Correspondence address – this will be publicly available.  If you’re concerned about data privacy, you may want to make this somewhere other than your home address.  Having said that, the majority of small Ltd Co owners will use their home address for this.

Home address – your actual home address is separately requested.  This won’t be publicly available.  Your country of residence will be publicly available.

Nature of control

This is where again it can look more complicated than it really is.

Ownership of shares –> The person holds shares, then choose relevant %.  Note that if the person owns exactly 25%, 50%, or 75% they fit into the lower category (ie 50% exactly is “more than 25% but not more than 50% shares”, it’s not “more than 50% but not more than 75% of shares”).
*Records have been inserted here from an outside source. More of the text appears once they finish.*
-- ==== Sys2Proof/Machine/QueueOps.lean ====
section
/-! DEFINITION. The queue engine's shared operations (spec/12, and R209 to R215): queue pairs and their descriptor store, completion and
verdict records, admission, check sequence numbers, verdicts, and the admin queues. -/

namespace Sys2Proof.Machine

/-! Statuses (R451, R132, R151, R212). -/

def stAborted : Status := 0x01#8
def stAlreadyDone : Status := 0x02#8
def stBadDesc : Status := 0x60#8
def stBadFormat : Status := 0x61#8
def stBadLength : Status := 0x62#8
def stAlign : Status := 0x63#8
def stOverlap : Status := 0x64#8
def stBadShape : Status := 0x65#8
def stWindow : Status := 0x66#8
def stStageKind : Status := 0x67#8
def stStageBusy : Status := 0x68#8
def stStageOverrun : Status := 0x69#8
def stPeerTimeout : Status := 0x6A#8
def stGroupDenied : Status := 0x6B#8
def stNonfinite : Status := 0x6C#8
def stCheckFatal : Status := 0x70#8
def stLinkLost : Status := 0x98#8
def stRteTimeout : Status := 0x99#8
def stUnreachable : Status := 0x9A#8
def stQpBusy : Status := 0xA0#8
def stBadSize : Status := 0xA1#8
def stQueDenied : Status := 0xA2#8
def stNoCmd : Status := 0xA3#8
def stBadAsid : Status := 0xA4#8
def stHostMem : Status := 0xA5#8
def stQueError : Status := 0xA6#8

/-! Descriptors. -/

/-- Every byte of a descriptor outside the common header and the ranges given is 0, and FLAGS[7:1] is 0 (R433, R458). -/
def descClean (d : Desc) (used : List (Nat × Nat)) : Bool :=
  decide (descField d 1 1 ≤ 1) && (List.range 64).all (fun i =>
    decide (i < 4) || used.any (fun u => decide (u.1 ≤ i) && decide (i < u.1 + u.2)) || byteOf d i == 0#8)

def descOpc (d : Desc) : BitVec 8 := d.extractLsb' 0 8
def descIntr (d : Desc) : Bool := d.getLsbD 8
def descCmd (d : Desc) : BitVec 16 := d.extractLsb' 16 16

/-- The opcodes a queue pair accepts (R142). -/
def queueOpcodes : List (BitVec 8) :=
  [0x01#8, 0x02#8, 0x03#8, 0x10#8, 0x11#8, 0x12#8, 0x13#8, 0x20#8, 0x21#8, 0x22#8, 0x30#8, 0x40#8, 0x41#8, 0x42#8, 0x43#8, 0x50#8]

/-- The opcodes an admin queue accepts (R429, R458). -/
def adminOpcodes : List (BitVec 8) :=
  [0x51#8, 0x60#8, 0x61#8, 0x62#8, 0x63#8, 0x70#8, 0x71#8, 0x72#8, 0x73#8, 0x74#8, 0x75#8]

/-- An operation that produces results carries a check sequence number (R209). -/
def csnGiven (opc : BitVec 8) : Bool := opc == 0x30#8 || (decide (1 ≤ opc.toNat) && decide (opc.toNat ≤ 0x22))

/-! Queue pairs. -/

def State.qp (s : State) (q : Qp) : Option QPair := tget s.que.qps q.val

def State.setQp (s : State) (q : Qp) (x : QPair) : State := { s with que := { s.que with qps := tput s.que.qps q.val x } }

def State.modQp (s : State) (q : Qp) (f : QPair → QPair) : State := { s with que := { s.que with qps := tmod s.que.qps q.val f } }

def State.op (s : State) (n : Nat) : Option OpRec := tget s.que.ops n

def State.modOp (s : State) (n : Nat) (f : OpRec → OpRec) : State := { s with que := { s.que with ops := tmod s.que.ops n f } }

def QPair.sqSize (x : QPair) : Nat := 2 ^ x.cfg.sqLog
def QPair.cqSize (x : QPair) : Nat := 2 ^ x.cfg.cqLog

/-- Slots of the descriptor store that queue pairs hold (R448). -/
def State.storeHeld (s : State) : Nat := (s.que.qps.map (fun e => e.2.held.length)).sum

/-- The descriptor store's slots. -/
def storeSlots : Nat := 16384

/-- Free the store slot of a held descriptor (R448). -/
def State.freeHeld (s : State) (q : Qp) (h : Nat) : State :=
  match s.qp q with
  | none => s
  | some x =>
    if (tget x.held h).isSome then (s.setQp q { x with held := tdel x.held h }).ledger 4 (-1) else s

/-- Records of a queue pair are discarded: it is HALTED, or went from HALTED to DRAINING (R432). -/
def QPair.drops (x : QPair) : Bool := x.state == .halted || x.dropRecords

/-- A record is due: it waits for its ring entry, or is discarded, counted, and frees its slot (R432, R438). -/
def State.queueRec (s : State) (q : Qp) (r : Rec) : State :=
  match s.qp q with
  | none => s
  | some x =>
    if x.drops then
      let s1 := s.tally (ctrQue 2 0)
      match r.held with
      | some h => s1.freeHeld q h
      | none => s1
    else s.setQp q { x with recs := x.recs ++ [r] }

/-- A queue pair moves to ERROR, with its one QUE_ERROR record and its report (R432, R452). -/
def State.qpError (s : State) (q : Qp) (cause : Nat) : State :=
  match s.qp q with
  | none => s
  | some x =>
    if x.state = .active then
      ((s.setQp q { x with state := .error }).queueRec q
        { value := BitVec.ofNat 64 cause, csn := 0#48, tileStatus := 0#16, cmdId := 0xFFFF#16, status := stQueError, outcome := none,
          cause := none, verdict := false, held := none, intr := false }).raise
        (mkReport 0x06 0x01 0 unitQueue q.val cause)
    else s

/-- The record at the head of a queue pair counts as written without having been: its entry stays to be released, and its store slot is
free (R438). -/
def State.skipRecord (s : State) (q : Qp) : State :=
  match s.qp q with
  | none => s
  | some x => match x.recs with
    | [] => s
    | r :: rest =>
      let size := 2 ^ x.cfg.cqLog
      let s1 := s.setQp q { x with recs := rest, cqNext := (x.cqNext + 1) % size, phase := x.phase != decide (x.cqNext + 1 = size) }
      match r.held with
      | some h => s1.freeHeld q h
      | none => s1

/-- A takeover halts a queue pair: the records that wait are discarded (R424, R432). -/
def State.haltQp (s : State) (q : Qp) : State :=
  match s.qp q with
  | none => s
  | some x =>
    if x.state = .active ∨ x.state = .error then
      x.recs.foldl (fun st r => st.queueRec q r) (s.setQp q { x with state := .halted, recs := [] })
    else s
Ownership of voting rights –> The person holds voting rights.  Unless you’ve got a fancy share structure where only some shares hold voting rights (wouldn’t recommend this for a simple micro company) then this will exactly mirror the shares.
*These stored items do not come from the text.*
/-- Zero accumulators 0 to n − 1 (FLAGS.ACC_CLEAR). -/
def Cell.clearAccs (c : Cell) (f : Fig) (n : Nat) : Cell :=
  (List.range n).foldl (fun a j => (List.range 128).foldl (fun b i => b.setAcc f j i (0#32, 0#32)) a) c

/-! DOT (R62, R63, R110, R111). -/

/-- The term that a product is: exact (R62), but that a product of narrower elements with an MX scale beyond FP32's range is an infinity or a
zero (R77). -/
def prodTerm (f : Fig) (v : Val) : Val × Status16 :=
  if f.fmtA != 0 && f.fmtB != 0 && (fmtMx f.fmtA || fmtMx f.fmtB) then termOf v else (v, fNone)

/-- One lane step (R62): the exact sum of the products and the accumulator, rounded once; in compensated mode each product is a term
of its own (R75), rounded to FP32 where it is not exact there; integers saturate or wrap (R80). -/
def laneStep (f : Fig) (acc : W32 × W32) (ps : List (Val × Val)) : (W32 × W32) × Status16 :=
  if f.int then
    let t := ps.foldl (fun a p => a + p.1.over 0 * p.2.over 0) acc.1.toInt
    let (r, fl) := intFix (arithWrap f.arith) t
    ((r, 0#32), fl)
  else
    let terms := ps.map (fun p => prodTerm f (p.1.mul p.2))
    let fl := terms.foldl (fun a t => a ||| t.2) fNone
    let invalid := flagIf (ps.any (fun p => (p.1.mul p.2).isNan && !p.1.isNan && !p.2.isNan)) fInvalid
    if f.comp then
      terms.foldl (fun (st : (W32 × W32) × Status16) t =>
        let (x, f1) := f32Round t.1
        let (sc, f2) := compAdd st.1 x
        (sc, st.2 ||| f1 ||| f2)) (acc, fl ||| invalid)
    else
      let (r, f1) := f32Result (f32Val acc.1 :: ps.flatMap (fun p => [p.1, p.2])) (sumVals (f32Val acc.1 :: terms.map Prod.fst))
      ((r, 0#32), fl ||| f1)

/-- Operand A of element k for lane i in repetition r. In LANE mode the lanes' elements are interleaved and so are their scales
(R110). -/
def Cell.dotA (c : Cell) (cx : FigCtx) (f : Fig) (r k i : Nat) : Val × Status16 :=
  let a := cx.addr f.aAddr
  let disp := r * f.aStride
  if f.mode = 1 then
    let pos := k / f.d * (128 * f.d) + i * f.d + k % f.d
    let sc := if fmtMx f.fmtA then
        (c.byte (a + f.scaleOff * 64 + elemsIn f.fmtA disp / 32 + k / 32 * 128 + i)).toNat else 0
    elemVal f.fmtA (c.elem f.fmtA (a + disp) pos) sc
  else c.operand f.fmtA a f.scaleOff disp k

/-- Operand B of element k of B vector n for lane i in repetition r. -/
def Cell.dotB (c : Cell) (cx : FigCtx) (f : Fig) (r n k i : Nat) : Val × Status16 :=
  if f.bMode = 2 then (f32Val (Config.noOperand r i), fNone)
  else
    let pos :=
      if f.mode = 1 then
        if f.bMode = 1 then n * f.len + k else n * (128 * f.len) + (k / f.d * (128 * f.d) + i * f.d + k % f.d)
      else if f.bMode = 1 then n * f.len + (k / (128 * f.d) * f.d + k % f.d)
      else n * f.len + k
    c.operand f.fmtB (cx.addr f.bAddr) f.scaleOff (r * f.bStride) pos

/-- Run a lane over lists of element numbers, one list per step. -/
def Cell.laneRun (c : Cell) (cx : FigCtx) (f : Fig) (r n i : Nat) (acc : W32 × W32) (steps : List (List Nat)) :
    (W32 × W32) × Status16 :=
  steps.foldl (fun st ks =>
    let ps := ks.map (fun k => (c.dotA cx f r k i, c.dotB cx f r n k i))
    let fl := ps.foldl (fun a p => a ||| p.1.2 ||| p.2.2) fNone
    if ks.isEmpty then st
    else
      let (v, f1) := laneStep f st.1 (ps.map (fun p => (p.1.1, p.2.1)))
      (v, st.2 ||| fl ||| f1)) (acc, fNone)

/-- The element numbers of each step of a lane (R110, R111): LANE mode takes the row's elements D at a time, ROW mode every 128·D. -/
def Fig.laneSteps (f : Fig) (i : Nat) : List (List Nat) :=
  if f.mode = 1 then
    (List.range ((f.len + f.d - 1) / f.d)).map (fun t => ((List.range f.d).map (fun j => t * f.d + j)).filter (· < f.len))
  else
    (List.range ((f.len + 128 * f.d - 1) / (128 * f.d))).map (fun q =>
      ((List.range f.d).map (fun j => q * (128 * f.d) + i * f.d + j)).filter (· < f.len))

/-- Combine adjacent pairs of a list, and again until one is left (R84). -/
def pairTree {α : Type} (op : α → α → α × Status16) : Nat → List α → Status16 → List α × Status16
  | 0, xs, fl => (xs, fl)
  | n + 1, xs, fl =>
    let rec level : List α → List α × Status16
      | a :: b :: rest =>
        let (c, f1) := op a b
        let (cs, f2) := level rest
        (c :: cs, f1 ||| f2)
      | other => (other, fNone)
    let (ys, f1) := level xs
    pairTree op n ys (fl ||| f1)

/-- The cross-lane sum of 128 lanes (R84, R114). -/
def treeSum (int comp wrap : Bool) (xs : List (W32 × W32)) : W32 × Status16 :=
  if int then
    let (r, fl) := pairTree (fun (a b : W32) => intFix wrap (a.toInt + b.toInt)) 7 (xs.map Prod.fst) fNone
    (r.headD 0#32, fl)
  else if comp then
    let (r, fl) := pairTree compCombine 7 xs fNone
    let (x, f1) := compFinal (r.headD (0#32, 0#32))
    (x, fl ||| f1)
  else
    let (r, fl) := pairTree f32Add 7 (xs.map Prod.fst) fNone
    (r.headD 0#32, fl)

/-- A DOT figure in LANE mode (R110). -/
def figDotLane (cx : FigCtx) (f : Fig) (c : Cell) : Cell :=
  let c0 := if f.accClear then c.clearAccs f (f.reps * f.param) else c
  let c1 := (List.range f.reps).foldl (fun a r => (List.range f.param).foldl (fun b n =>
    (List.range 128).foldl (fun d i =>
      let (v, fl) := c0.laneRun cx f r n i (d.acc f (r * f.param + n) i) (f.laneSteps i)
      (d.setAcc f (r * f.param + n) i v).flag fl) b) a) c0
  if !f.store then c1
  else (List.range f.reps).foldl (fun a r => (List.range f.param).foldl (fun b n =>
    let outs := (List.range 128).map (fun i =>
      let v := c1.acc f (r * f.param + n) i
      if f.comp then compFinal v else (v.1, fNone))
    let d := b.flag (outs.foldl (fun fl x => fl ||| x.2) fNone)
    let disp := r * f.outStride + n * elemBytes f.fmtOut 128
    if f.int then d.putOutInt cx f disp (outs.map Prod.fst) else d.putOut cx f disp (outs.map Prod.fst)) a) c1

/-- The register of result row r against B vector n in ROW mode: after the working registers, which are pairs in compensated mode. -/
def Fig.rowReg (f : Fig) (r n : Nat) : Nat :=
  f.acc + (if f.comp then 2 * f.param else f.param) + n * ((f.reps + 127) / 128) + r / 128

/-- A DOT figure in ROW mode (R111). -/
def figDotRow (cx : FigCtx) (f : Fig) (c : Cell) : Cell :=
  let c0 := if f.accClear then c.clearAccs f f.param else c
  let c1 := (List.range f.reps).foldl (fun a r => (List.range f.param).foldl (fun b n =>
    let b1 := (List.range 128).foldl (fun d i =>
      let start := if r = 0 then d.acc f n i else (0#32, 0#32)
      let (v, fl) := c0.laneRun cx f r n i start (f.laneSteps i)
      (d.setAcc f n i v).flag fl) b
    let (x, fl) := treeSum f.int f.comp (arithWrap f.arith) ((List.range 128).map (fun i => b1.acc f n i))
    (b1.setReg (f.rowReg r n) (r % 128) x).flag fl) a) c0
  if !f.store then c1
  else
    let outs := (List.range f.reps).flatMap (fun r => (List.range f.param).map (fun n => c1.reg (f.rowReg r n) (r % 128)))
    if f.int then c1.putOutInt cx f 0 outs else c1.putOut cx f 0 outs

def figDot (cx : FigCtx) (f : Fig) (c : Cell) : Cell := if f.mode = 1 then figDotLane cx f c else figDotRow cx f c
Right to appoint or remove the majority of the board of directors.  As suggested earlier assuming it’s a human shareholder, the 2nd and 3rd options aren’t relevant.  It’s just whether the 1st is true or not.  In practice anyone controlling the company (ie >50% shares) can appoint or remove directors.  For micro companies the directors and shareholders are likely to be the same people (or spouses/similar), so this is more a technicality to put on the form rather than something you need to be concerned about.

Has significant influence or control.  (updated 24 Nov 2016) it seems if any of the above boxes have been ticked, this now needs to be left blank.  If you do tick the top option whilst also confirming that the individual holds shares/voting rights etc, the Cos Hse form seems to give an error message.  Simply leave this one blank.  We think it’s only relevant if none of the above more specific reasons apply.

When did this person become a PSC?

Logic might suggest it would either be the date of incorporation, or if it’s someone who only received shares later than that date, the date they went over 25% share ownership.  However, the form will only accept a date on/after 6 April 2016.

I’d therefore suggest you choose 6 April 2016, unless you only obtained your shares after that date.

Rest of form

After that, the rest of the confirmation statement is no different to the annual return.  Check the registered office address is still valid and shareholders match, but otherwise typically just a case of clicking confirm/next half a dozen times then paying a £13 fee to Companies House.

Unpaid share capital – something that confuses a few people. Just enter £0 here, on the basis you will have paid for your share (if not physically putting the £1 or £100 in, it’ll likely have been dealt with via director loan account.

Shortened deadline

Oh…and whilst you had 28 days to file the annual return, you have just 14 days to file the confirmation statement.  Having said that, there was no financial penalty for late filing of an annual return, and the same seems to be true for the confirmation statement.  As with the annual return though, if left too long Companies House will start threatening striking off action.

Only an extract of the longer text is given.